_Exercise description_
Reproduce exactly the opening lines of the listing, stopping after the line that contains "of bytes. -/" and including it.

_Record set_
-- Opening Marker --
-- ==== Sys2Proof/Machine/SaveImage.lean ====
section
/-! DEFINITION. The save image (R476 to R484): its header, and the body's own layout (R478 leaves it to the T32s). The body
is AES-256-GCM over fields of bytes, each with its length in front. -/

namespace Sys2Proof.Machine

/-! ### Fields -/

/-- A number in as few bytes as it takes. -/
def natField (n : Nat) : List Byte := leBytes (if n = 0 then 0 else Nat.log2 n / 8 + 1) n

/-- Fields as bytes. -/
def encFields (fs : List (List Byte)) : List Byte :=
  fs.flatMap fun f => if f.length < 255 then leBytes 1 f.length ++ f else leBytes 1 255 ++ leBytes 4 f.length ++ f

def decFuel : Nat → List Byte → List (List Byte)
  | 0, _ => []
  | f + 1, bs => match bs with
    | [] => []
    | b :: t =>
      if b.toNat < 255 then t.take b.toNat :: decFuel f (t.drop b.toNat)
      else
        let n := leAt t 0 4
        (t.drop 4).take n :: decFuel f (t.drop (4 + n))

/-- The fields of bytes. -/
def decFields (bs : List Byte) : List (List Byte) := decFuel bs.length bs

/-- Field `k` as a number, as bytes, or as fields. -/
def fNat (fs : List (List Byte)) (k : Nat) : Nat := leNat (fs.getD k [])
@[inherit_doc fNat] def fBytes (fs : List (List Byte)) (k : Nat) : List Byte := fs.getD k []
@[inherit_doc fNat] def fList (fs : List (List Byte)) (k : Nat) : List (List Byte) := decFields (fs.getD k [])

def natsField (l : List Nat) : List Byte := encFields (l.map natField)
def fNats (fs : List (List Byte)) (k : Nat) : List Nat := (fList fs k).map leNat

/-! ### What an image carries (R478) -/

/-- A pending packet with its condition: 0 not started, 1 a paused job with its restarts and the sequences it owns, 2 ended
with its reply held. -/
structure SavedPkt where
  pkt : Pkt
  cond : Nat
  restarts : Nat
  used : Nat
  owns : List Nat
deriving DecidableEq, Repr

/-- A queue: base, configuration, status address, tail, head, done. -/
structure SavedQueue where
  base : Nat
  cfg : Nat
  stat : Nat
  tail : Nat
  head : Nat
  done : Nat
deriving DecidableEq, Repr

/-- An instance as an image carries it; checkpoint copies go with the index of their packet. -/
structure SavedInst where
  classMask : Nat
  laneMask : Nat
  lcMask : Nat
  fmt : Nat
  root : Nat
  key : List Byte
  mbox : Nat
  events : Nat
  queues : List SavedQueue
  ctxs : List (Nat × GfxState)
  idxs : List (Nat × IdxRec)
  pkts : List SavedPkt
  ckpts : List (Nat × Nat × List Byte)
deriving DecidableEq, Repr

def encQueue (x : SavedQueue) : List Byte := natsField [x.base, x.cfg, x.stat, x.tail, x.head, x.done]
def decQueue (bs : List Byte) : SavedQueue :=
  let f := decFields bs
  ⟨fNat f 0, fNat f 1, fNat f 2, fNat f 3, fNat f 4, fNat f 5⟩

def encCtx (e : Nat × GfxState) : List Byte :=
  encFields [natField e.1, encFields (e.2.targets.flatMap fun t => [natField t.1, t.2]), natField e.2.vertexShader,
    natField e.2.fragShader, e.2.state, e.2.vertex, e.2.bins]

/-- Pairs of fields. -/
def fieldPairs : List (List Byte) → List (Nat × List Byte)
  | a :: b :: t => (leNat a, b) :: fieldPairs t
  | _ => []

def decCtx (bs : List Byte) : Nat × GfxState :=
  let f := decFields bs
  (fNat f 0, ⟨fieldPairs (fList f 1), fNat f 2, fNat f 3, fBytes f 4, fBytes f 5, fBytes f 6⟩)

def encIdx (e : Nat × IdxRec) : List Byte :=
  let x := e.2
  encFields [natField e.1, natField x.structure_, natField x.code, natField x.dim, natField x.m, natField x.sketch,
    natField x.shape, natField x.cap, natField x.storeVa, natField x.storeLen, x.params, natField x.layout, natField x.epoch,
    natField x.oldest, natsField x.areaStart, natField x.active, natField x.slotsPub, natField x.slotsStaged,
    natsField x.entrySlot, natField x.poolNext, natField (b2n x.dirty), natField (b2n x.closing)]

def decIdx (owner : Nat) (bs : List Byte) : Nat × IdxRec :=
  let f := decFields bs
  (fNat f 0, ⟨owner, fNat f 1, fNat f 2, fNat f 3, fNat f 4, fNat f 5, fNat f 6, fNat f 7, fNat f 8, fNat f 9, fBytes f 10,
    fNat f 11, fNat f 12, fNat f 13, fNats f 14, fNat f 15, fNat f 16, fNat f 17, fNats f 18, fNat f 19,
    decide (fNat f 20 = 1), decide (fNat f 21 = 1)⟩)

def encReply (r : Option Reply) : List Byte := match r with
  | none => []
  | some x => natsField [x.status, x.detail, x.energy, x.ctime, x.faultAddr]

def decReply (bs : List Byte) : Option Reply :=
  if bs.isEmpty then none
  else
    let f := decFields bs
    some ⟨fNat f 0, fNat f 1, fNat f 2, fNat f 3, fNat f 4⟩

def encPkt (x : SavedPkt) : List Byte :=
  let p := x.pkt
  encFields [natField p.q, natField p.idx, natField p.slotAddr, natField p.opcode, natField p.flags, natField p.seq,
    natField p.lane, natField (b2n p.lc), natField p.deadline, natField p.replyAddr, p.params, encReply p.reply,
    natField x.cond, natField x.restarts, natField x.used]

def decPkt (inst now : Nat) (bs : List Byte) : SavedPkt :=
  let f := decFields bs
  let p : Pkt := ⟨fNat f 0, fNat f 1, fNat f 2, fNat f 3, fNat f 4, fNat f 5, inst, fNat f 6, decide (fNat f 7 = 1),
    fNat f 8, fNat f 9, fBytes f 10, now, 0,
    if fNat f 12 = 2 then .ended else if fNat f 12 = 1 then .waiting else .consumed, decReply (fBytes f 11), 0, none⟩
  ⟨p, fNat f 12, fNat f 13, fNat f 14, []⟩

/-- The fixed part: everything but packets and checkpoint copies. Owned sequences go by packet, 4 bytes each. -/
def encBase (x : SavedInst) : List Byte :=
  encFields [natField x.classMask, natField x.laneMask, natField x.lcMask, natField x.fmt, natField x.root, x.key,
    natField x.mbox, natField x.events, encFields (x.queues.map encQueue), encFields (x.ctxs.map encCtx),
    encFields (x.idxs.map encIdx), encFields (x.pkts.map fun p => p.owns.flatMap (leBytes 4))]

/-- Bytes taken by one checkpoint copy (R479). -/
def ckptBytes (n : Nat) : Nat := 64 + (n + 63) / 64 * 64

/-- Size of an image (R479). -/
def imageSize (x : SavedInst) : Nat :=
  let n := 65536 + 2176 * x.pkts.length + (x.ckpts.map fun c => ckptBytes c.2.2.length).foldl (· + ·) 0
  (n + 65535) / 65536 * 65536

/-- The body in plaintext: the fixed part up to byte 65,536 of the image, the packets, the checkpoint copies, zeros. -/
def encBody (x : SavedInst) : List Byte :=
  let bs := slice (encBase x) 0 65280 ++ (x.pkts.flatMap fun p => slice (encPkt p) 0 2176) ++
    x.ckpts.flatMap fun c => leBytes 8 c.1 ++ leBytes 8 c.2.1 ++ leBytes 8 c.2.2.length ++ leBytes 40 0 ++
      slice c.2.2 0 ((c.2.2.length + 63) / 64 * 64)
  slice bs 0 (imageSize x - 256)

/-- The checkpoint copies of a body. -/
def decCkpts : Nat → List Byte → List (Nat × Nat × List Byte)
  | 0, _ => []
  | n + 1, bs =>
    let len := leAt bs 16 8
    (leAt bs 0 8, leAt bs 8 8, slice bs 64 len) :: decCkpts n (bs.drop (ckptBytes len))

/-- Read a body for an instance. -/
def decBody (inst now nPkt nCkpt : Nat) (bs : List Byte) : SavedInst :=
  let f := decFields (bs.take 65280)
  let owns := fList f 11
  let pk := (List.range nPkt).map fun k =>
    let p := decPkt inst now (slice bs (65280 + 2176 * k) 2176)
    let o := owns.getD k []
    { p with owns := (List.range (o.length / 4)).map fun j => leAt o (4 * j) 4 }
  ⟨fNat f 0, fNat f 1, fNat f 2, fNat f 3, fNat f 4, fBytes f 5, fNat f 6, fNat f 7, (fList f 8).map decQueue,
    (fList f 9).map decCtx, (fList f 10).map (decIdx inst), pk, decCkpts nCkpt (bs.drop (65280 + 2176 * nPkt))⟩

/-! ### Times (R484) -/

/-- This T32 keeps ring time: it follows TIMESYNC, or it is node 0 with ts_en set. -/
def onRingTime (s : State) : Bool :=
  if s.getF RING_CTRL.node = 0 then s.flag RING_CTRL.ts_en else decide (s.getF TIME_CTRL.rate_src = 2)

/-- The ring offset; node 0's is 0. -/
def ringOffset (s : State) : Nat :=
  if s.getF RING_CTRL.node = 0 then 0 else s.get64 RING_TS_OFFSET_LO.lo RING_TS_OFFSET_HI.hi

/-- Parameter offset of an opcode's timeout. -/
def timeoutOff (op : Nat) : Option Nat :=
  if op ∈ ([0x0004, 0x4005, 0x5003, 0x5005] : List Nat) then some 8
  else if op ∈ ([0x5001, 0x5002, 0x5004] : List Nat) then some 0x10
  else none

/-- A tick carried through ring time; 0 stays none. -/
def shiftTick (off t : Nat) : Nat := if t = 0 then 0 else (t + off) % 2 ^ 64

def shiftPkt (off : Nat) (p : Pkt) : Pkt :=
  { p with
    deadline := shiftTick off p.deadline
    params := match timeoutOff p.opcode with
      | some o => patch p.params o (leBytes 8 (shiftTick off (leAt p.params o 8)))
      | none => p.params }

/-! ### Saving (R194, R477) -/

/-- A packet in its condition. -/
def savePkt (s : State) (off : Nat) (p : Pkt) : SavedPkt :=
  let p1 := shiftPkt off p
  match p.phase, s.job p.q p.idx with
  | .ended, _ => ⟨p1, 2, 0, 0, []⟩
  | _, some j => if j.started then ⟨p1, 1, j.restarts, j.used, j.owns.map Claim.entry⟩ else ⟨p1, 0, 0, 0, []⟩
  | _, none => ⟨p1, 0, 0, 0, []⟩

/-- What an image of an instance carries now. -/
def saveInst (s : State) (i : Nat) : SavedInst :=
  let off := if onRingTime s then ringOffset s else 0
  let ps := instPkts s i
  let r := s.inst i
  { classMask := s.getF (INST_RIGHTS.class_mask i)
    laneMask := s.getF (INST_RIGHTS.lane_mask i)
    lcMask := s.getF (INST_RIGHTS.lc_mask i)
    fmt := r.fmt
    root := r.root
    key := tabGet (fun _ => []) s.ms.keys i
    mbox := mboxAddr s i
    events := r.events
    queues := (List.range 4).map fun k =>
      let q := 4 * i + k
      let x := s.queue q
      ⟨qBase s q, (s.rd (CMDP_QCFG.addr q)).toNat, qStat s q, s.getF (CMDP_DB.tail q), x.head, x.done⟩
    ctxs := (s.gctx.filter fun e => decide (e.2.owner = some i)).map fun e => (e.1, e.2.st)
    idxs := s.idxs.filterMap fun e => match e.2 with
      | some x => if x.owner = i then some (e.1, x) else none
      | none => none
    pkts := ps.map (savePkt s off)
    ckpts := ps.filterMap fun p => match s.job p.q p.idx with
      | some j => if j.ckpt.isEmpty then none else some (p.q, p.idx, j.ckpt.flatMap fun c => c.2.2)
      | none => none }

/-- A lane record of the header (R477). -/
def laneHdr (s : State) (mask l : Nat) : List Byte :=
  match if bitB mask l then s.lane l else none with
  | none => leBytes 16 0
  | some r => leBytes 1 (laneUnits r).length ++ leBytes 1 (popCount 16 r.ways) ++ leBytes 1 (b2n r.paired) ++ leBytes 1 0 ++
      leBytes 2 r.chans ++ leBytes 2 0 ++ leBytes 2 r.bayLen ++ leBytes 2 0 ++ leBytes 4 (r.ckptLen / 65536)

/-- Header bytes 0x00 to 0xD3, the additional authenticated data. -/
def imageHead (s : State) (i : Nat) (x : SavedInst) : List Byte :=
  let tb := onRingTime s
  leBytes 4 0x47534E49 ++ leBytes 2 1 ++ leBytes 1 i ++ leBytes 1 0 ++
  leBytes 4 (Config.tsuquelVersion (s.getF BOOT_IMAGE.image_version)) ++ leBytes 4 x.pkts.length ++ leBytes 8 (imageSize x) ++
  leBytes 8 (s.now + if tb then ringOffset s else 0) ++ leBytes 4 x.ckpts.length ++ leBytes 1 x.laneMask ++
  leBytes 1 x.lcMask ++ leBytes 2 0 ++ ((List.range 8).flatMap fun l => laneHdr s x.laneMask l) ++ leBytes 1 (b2n tb) ++
  leBytes 43 0

/-- The key of an image (R476). -/
def imgKey (nonce : List Byte) : List Byte := slice (Config.imageKey Config.migrationKey nonce) 0 32

/-- The image with a nonce. -/
def imageBytes (s : State) (i : Nat) (x : SavedInst) (nonce : List Byte) : List Byte :=
  let h := imageHead s i x
  let c := gcmSeal (imgKey nonce) nonce h (encBody x)
  h ++ nonce ++ c.2 ++ leBytes 16 0 ++ c.1

/-! ### Opening (R480) -/

/-- The body of an image whose magic, version and tag hold. -/
def openImage (img : List Byte) : Option (List Byte) :=
  if leAt img 0 4 = 0x47534E49 ∧ leAt img 4 2 = 1 then
    gcmOpen (imgKey (slice img 0xD4 12)) (slice img 0xD4 12) (img.take 0xD4)
      (slice img 256 (leAt img 0x10 8 - 256)) (slice img 0xE0 16)
  else none

/-- The lane records agree with this T32's lanes (R480). -/
def lanesAgree (s : State) (img : List Byte) : Bool :=
  (maskBits 8 (leAt img 0x24 1)).all fun l =>
    let h := slice img (0x28 + 16 * l) 16
    match s.lane l with
    | none => false
    | some r => decide (r.chans = leAt h 4 2) && decide (b2n r.paired = leAt h 2 1) &&
        decide (leAt h 0 1 ≤ (laneUnits r).length) && decide (leAt h 1 1 ≤ popCount 16 r.ways) &&
        decide (leAt h 8 2 ≤ r.bayLen) && decide (leAt h 12 4 ≤ r.ckptLen / 65536)

/-- The image as read for a target: none where a check of R480 fails. -/
def restorable (s : State) (i : Nat) (img : List Byte) : Option SavedInst :=
  match openImage img with
  | none => none
  | some body =>
    let off := if leAt img 0xA8 1 = 1 ∧ onRingTime s then 2 ^ 64 - ringOffset s else 0
    let x := decBody i s.now (leAt img 0xC 4) (leAt img 0x20 4) body
    let y : SavedInst := { x with pkts := x.pkts.map fun p => { p with pkt := shiftPkt off p.pkt } }
    if leAt img 8 4 = Config.tsuquelVersion (s.getF BOOT_IMAGE.image_version) % 2 ^ 32 ∧ leAt img 6 1 = i ∧ lanesAgree s img ∧
        (y.idxs.all fun e => (s.idx e.1).isNone) ∧ (y.ctxs.all fun e => decide ((s.gfxCtx e.1).owner = none)) ∧
        (y.mbox = 0 ∨ (y.mbox % 4096 = 0 ∧ mboxOk s y.mbox)) then some y
    else none

end Sys2Proof.Machine
end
-- Closing Marker --
_Result of this task_
-- ==== Sys2Proof/Machine/SaveImage.lean ====
section
/-! DEFINITION. The save image (R476 to R484): its header, and the body's own layout (R478 leaves it to the T32s). The body
is AES-256-GCM over fields of bytes, each with its length in front. -/

namespace Sys2Proof.Machine

/-! ### Fields -/

/-- A number in as few bytes as it takes. -/
def natField (n : Nat) : List Byte := leBytes (if n = 0 then 0 else Nat.log2 n / 8 + 1) n

/-- Fields as bytes. -/
def encFields (fs : List (List Byte)) : List Byte :=
  fs.flatMap fun f => if f.length < 255 then leBytes 1 f.length ++ f else leBytes 1 255 ++ leBytes 4 f.length ++ f

def decFuel : Nat → List Byte → List (List Byte)
  | 0, _ => []
  | f + 1, bs => match bs with
    | [] => []
    | b :: t =>
      if b.toNat < 255 then t.take b.toNat :: decFuel f (t.drop b.toNat)
      else
        let n := leAt t 0 4
        (t.drop 4).take n :: decFuel f (t.drop (4 + n))

/-- The fields of bytes. -/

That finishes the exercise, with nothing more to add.